Fri, June 2 at 6: 21 pm to Rachel
Call me don’t text about this kind thing.
You can at least respect me enough to do that.
Fri, June 2 at 6:25 pm to Sean
I’ve tried and you’ve made it hard for me to do it that way.
I tried Wednesday and you wouldn’t listen.
I don’t want to talk to you right now.
Fri, June 2 at 6:25 pm to Rachel
You’ve said to me in the past that breaking up over a text is something you’d never do.
Fri, June 2 at 6:25 pm to Sean
And I felt like I had no choice here.
Fri, June 2 at 6:25 pm to Rachel
I need my fucking medication Rachel. We need to sort out all of your belongings.
His medication. A slight laugh did leave her lips at that message. Just as it did the night she broke up with him, surrounded by her family as they fed her liquid courage to take this step. How she thought she would back down, that she wouldn’t be strong enough. But she put her phone on Do Not Disturb and she went to her Uncle’s and waited until she felt like she would be able to truly walk away. At first she thought she may cave– possibly attempting to go up there to talk to him, but then he showed his colors of only caring about himself and she stood her ground.
Maybe it was the liquor or her family in the background turning this small event into a party, but for that night she felt strong. Until she didn’t. Until hours later, a few bottles down, she broke down. What did she do? The fear of her future came crashing down. Her mind was ready to sleep for the night but unable to shake the feeling that she was not meant to be in this location, but rather up with him in his bed. It was what she knew.

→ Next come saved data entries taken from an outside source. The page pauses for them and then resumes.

/-- `n` chunks of a pass are done since `s`, at whose running pointer the bytes of the pass begin. -/
structure ChunksDone (two : Bool) (p : Plane) (ptr : U24) (n : Nat) (s t : State) : Prop where
  only : DrawOnly s t
  drawing : t.ImageDrawing p
  account : Accounts s t (streamed s.cfg p s.epd.streamIdx (dataFrom (passData two p ptr s.env) 0 (n * chunkBytes s.cfg)))
    (passReads two p ptr (chunkBytes s.cfg) n)
    ((dataFrom (passData two p ptr s.env) 0 (n * chunkBytes s.cfg)).flatMap (repack s.cfg p)).length 0
  index : t.epd.streamIdx = s.epd.streamIdx +
    ((dataFrom (passData two p ptr s.env) 0 (n * chunkBytes s.cfg)).flatMap (repack s.cfg p)).length
  frame : t.draw = { s.draw with
    chunkIdx := t.draw.chunkIdx, chunkStartY := t.draw.chunkStartY, scratch := t.draw.scratch,
    flashPtr := t.draw.flashPtr }
  pointer : t.draw.flashPtr = some (passPtr two p ptr (n * chunkBytes s.cfg))
  outside : ∀ o, chunkBytes s.cfg ≤ o → t.draw.scratch.read o = s.draw.scratch.read o
  last : ∀ c, n = c + 1 → t.draw.chunkIdx = some c ∧ t.draw.chunkStartY = some (toU16 (c * s.cfg.linesPerChunk)) ∧
    ∀ o, o < chunkBytes s.cfg → t.draw.scratch.read o = some (passData two p ptr s.env (c * chunkBytes s.cfg + o))

theorem ChunksDone.zero {ptr : U24} (h : s.ImageDrawing p) (hptr : s.draw.flashPtr = some ptr) :
    ChunksDone two p ptr 0 s s where
  only := .refl s
  drawing := h
  account := by
    rw [Nat.zero_mul]
    exact (Accounts.refl s).of_eq rfl (by simp [passReads]) rfl rfl
  index := by rw [Nat.zero_mul]; rfl
  frame := rfl
  pointer := by rw [hptr, passPtr]; simp
  outside := fun _ _ => rfl
  last := nofun

theorem passReads_succ (ptr : U24) (size n : Nat) : passReads two p ptr size (n + 1) = passReads two p ptr size n ++
    (if hasPlane two p = true then [(ptr + BitVec.ofNat 24 (n * size), size)] else []) := by
  unfold passReads
  split
  · rw [List.range_succ, List.map_append]
    rfl
  · rfl

theorem ChunksDone.succ {ptr : U24} (h : ChunksDone two p ptr n s t) :
    ChunksDone two p ptr (n + 1) s (t.imageChunk two p n) := by
  obtain ⟨honly, hdrawing, haccount, hidx, hframe, hptr, houtside, -⟩ := h
  rw [← honly.cfg] at hptr
  obtain ⟨hchunk, hidx', hdraw⟩ := hdrawing.imageChunk_account hptr _ rfl
  rw [honly.cfg, honly.env] at hchunk hdraw hidx'
  have hdata : dataFrom (passData two p ptr s.env) 0 ((n + 1) * chunkBytes s.cfg) =
      dataFrom (passData two p ptr s.env) 0 (n * chunkBytes s.cfg) ++
        dataFrom (passData two p ptr s.env) (n * chunkBytes s.cfg) (chunkBytes s.cfg) := by
    rw [Nat.add_one_mul, dataFrom_add]
  have hlen : (dataFrom (passData two p ptr s.env) (n * chunkBytes s.cfg) (chunkBytes s.cfg)).length = chunkBytes s.cfg :=
    length_dataFrom _ _ _
  refine ⟨honly.trans (.imageChunk t two p n), hdrawing.imageChunk two n, ?_, ?_, ?_, ?_, fun o ho => ?_, fun c hc => ?_⟩
  · rw [hidx] at hchunk
    rw [hdata, streamed_append, passReads_succ, List.flatMap_append, List.length_append]
    exact haccount.trans hchunk
  · rw [hidx', hidx, hdata, List.flatMap_append, List.length_append, Nat.add_assoc]
  · rw [hdraw, hframe]
  · rw [hdraw]
  · rw [hdraw, ← houtside o ho]
    exact Memory.read_writeBytes_above _ _ (by omega)
  · obtain rfl : n = c := Nat.succ.inj hc
    rw [hdraw]
    refine ⟨rfl, rfl, fun o ho => ?_⟩
    rw [Memory.read_chunk _ (by omega), List.getElem?_eq_getElem (by omega)]
    simp [dataFrom]

theorem chunksDone {ptr : U24} (h : s.ImageDrawing p) (hptr : s.draw.flashPtr = some ptr) :
    ChunksDone two p ptr s.cfg.numChunks s (s.imageChunks two p) := by
  have hdone (n : Nat) : ChunksDone two p ptr n s ((List.range n).foldl (fun t c => t.imageChunk two p c) s) := by
    induction n with
    | zero => exact .zero h hptr
    | succ n ih =>
      rw [List.range_succ, List.foldl_append]
      exact ih.succ
  exact hdone _
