-- ==== Sys2Proof/WellFormed.lean ====
section
/-! DEFINITION. Which terms of `Instr` are instructions: every one, but for an illegal command whose word is a word of
the opcode map (30_encoding.md R106 to R110). The other fields cannot be out of range: their types bound them. -/

namespace Sys2Proof

/-- The 17 command words of the opcode map (30_encoding.md R106). -/
def commandWords : List Word :=
  [0x00000000#32, 0x00000001#32, 0x00000002#32, 0x00000102#32, 0x00000003#32, 0x00000004#32,
   0x00000008#32, 0x00000009#32, 0x00000109#32, 0x0000000A#32, 0x0000000B#32,
   0x00000010#32, 0x00000011#32, 0x00000012#32, 0x00000013#32, 0x00000014#32, 0x00000015#32]

/-- An illegal command carries a word that is none of the map's; everything else is well formed. -/
def Instr.wf : Instr → Bool
  | .illegal w => !commandWords.contains w
  | _ => true

end Sys2Proof
end

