-- ==== Sys2Proof/Laws/Bytes.lean ====
section
/-! SUPPORT. The byte orders: packing undoes splitting, and each agrees with concatenation. -/

namespace Sys2Proof.Machine

/-- BE32: four bytes, the first in the highest bits, as one concatenation (00_scope.md R10). -/
theorem packBE_eq_append (b3 b2 b1 b0 : Byte) : packBE b3 b2 b1 b0 = b3 ++ b2 ++ b1 ++ b0 := by
  refine BitVec.eq_of_getLsbD_eq fun i hi => ?_
  simp only [packBE, BitVec.getLsbD_or, BitVec.getLsbD_shiftLeft, BitVec.getLsbD_setWidth, BitVec.getLsbD_append]
  interval_cases i <;> simp

/-- One byte, zero-extended. -/
theorem packLE_one (b : Byte) : packLE [b] = 0#24 ++ b := by
  refine BitVec.eq_of_getLsbD_eq fun i hi => ?_
  simp only [packLE, BitVec.getLsbD_or, BitVec.getLsbD_shiftLeft, BitVec.getLsbD_setWidth, BitVec.getLsbD_append]
  interval_cases i <;> simp

/-- Four bytes, the first in the lowest bits, as one concatenation (20_memory.md R75). -/
theorem packLE_four (b0 b1 b2 b3 : Byte) : packLE [b0, b1, b2, b3] = b3 ++ b2 ++ b1 ++ b0 := by
  refine BitVec.eq_of_getLsbD_eq fun i hi => ?_
  simp only [packLE, BitVec.getLsbD_or, BitVec.getLsbD_shiftLeft, BitVec.getLsbD_setWidth, BitVec.getLsbD_append]
  interval_cases i <;> simp

/-- The four bytes of a word, concatenated again. -/
theorem append_extract (v : Word) :
    v.extractLsb' 24 8 ++ v.extractLsb' 16 8 ++ v.extractLsb' 8 8 ++ v.extractLsb' 0 8 = v := by
  refine BitVec.eq_of_getLsbD_eq fun i hi => ?_
  simp only [BitVec.getLsbD_append, BitVec.getLsbD_extractLsb']
  interval_cases i <;> simp

/-- The bytes of a concatenation of four bytes. -/
theorem extract_append (b3 b2 b1 b0 : Byte) :
    (b3 ++ b2 ++ b1 ++ b0 : Word).extractLsb' 0 8 = b0 ∧ (b3 ++ b2 ++ b1 ++ b0 : Word).extractLsb' 8 8 = b1
    ∧ (b3 ++ b2 ++ b1 ++ b0 : Word).extractLsb' 16 8 = b2 ∧ (b3 ++ b2 ++ b1 ++ b0 : Word).extractLsb' 24 8 = b3 := by
  refine ⟨?_, ?_, ?_, ?_⟩ <;> refine BitVec.eq_of_getLsbD_eq fun i hi => ?_ <;>
    simp only [BitVec.getLsbD_append, BitVec.getLsbD_extractLsb'] <;> interval_cases i <;> simp

/-- BE32 of the bytes that PutBE32 writes (00_scope.md R10). -/
theorem packBE_bytes (v : Word) :
    packBE (v.extractLsb' 24 8) (v.extractLsb' 16 8) (v.extractLsb' 8 8) (v.extractLsb' 0 8) = v := by
  rw [packBE_eq_append, append_extract]

/-- The bytes that PutBE32 writes of what BE32 reads (00_scope.md R10). -/
theorem bytesBE_packBE (b3 b2 b1 b0 : Byte) : bytesBE (packBE b3 b2 b1 b0) = [b3, b2, b1, b0] := by
  obtain ⟨h0, h1, h2, h3⟩ := extract_append b3 b2 b1 b0
  rw [packBE_eq_append, bytesBE, h0, h1, h2, h3]

/-- Splitting a word and packing it in the window's order gives it back. -/
theorem packLE_bytesLE (v : Word) : packLE (bytesLE v) = v := by
  rw [bytesLE, packLE_four, append_extract]

@[simp] theorem length_bytesLE (v : Word) : (bytesLE v).length = 4 := rfl
@[simp] theorem length_bytesBE (v : Word) : (bytesBE v).length = 4 := rfl

end Sys2Proof.Machine
end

Her family tried to talk sense into her about it. One moment she would agree with them and start to feel okay, but then a switch would turn and she would be sticking up for him. Fighting for him. Eventually they got her to sleep though. And in the morning when she woke up, she felt like her world was on fire around her. She felt as though she was burning into oblivion. She needed him back.
A month of therapy. A month of acting as though she was moving on before she returned.
I think I have Stockholm Syndrome– get it because you live in Stockholm?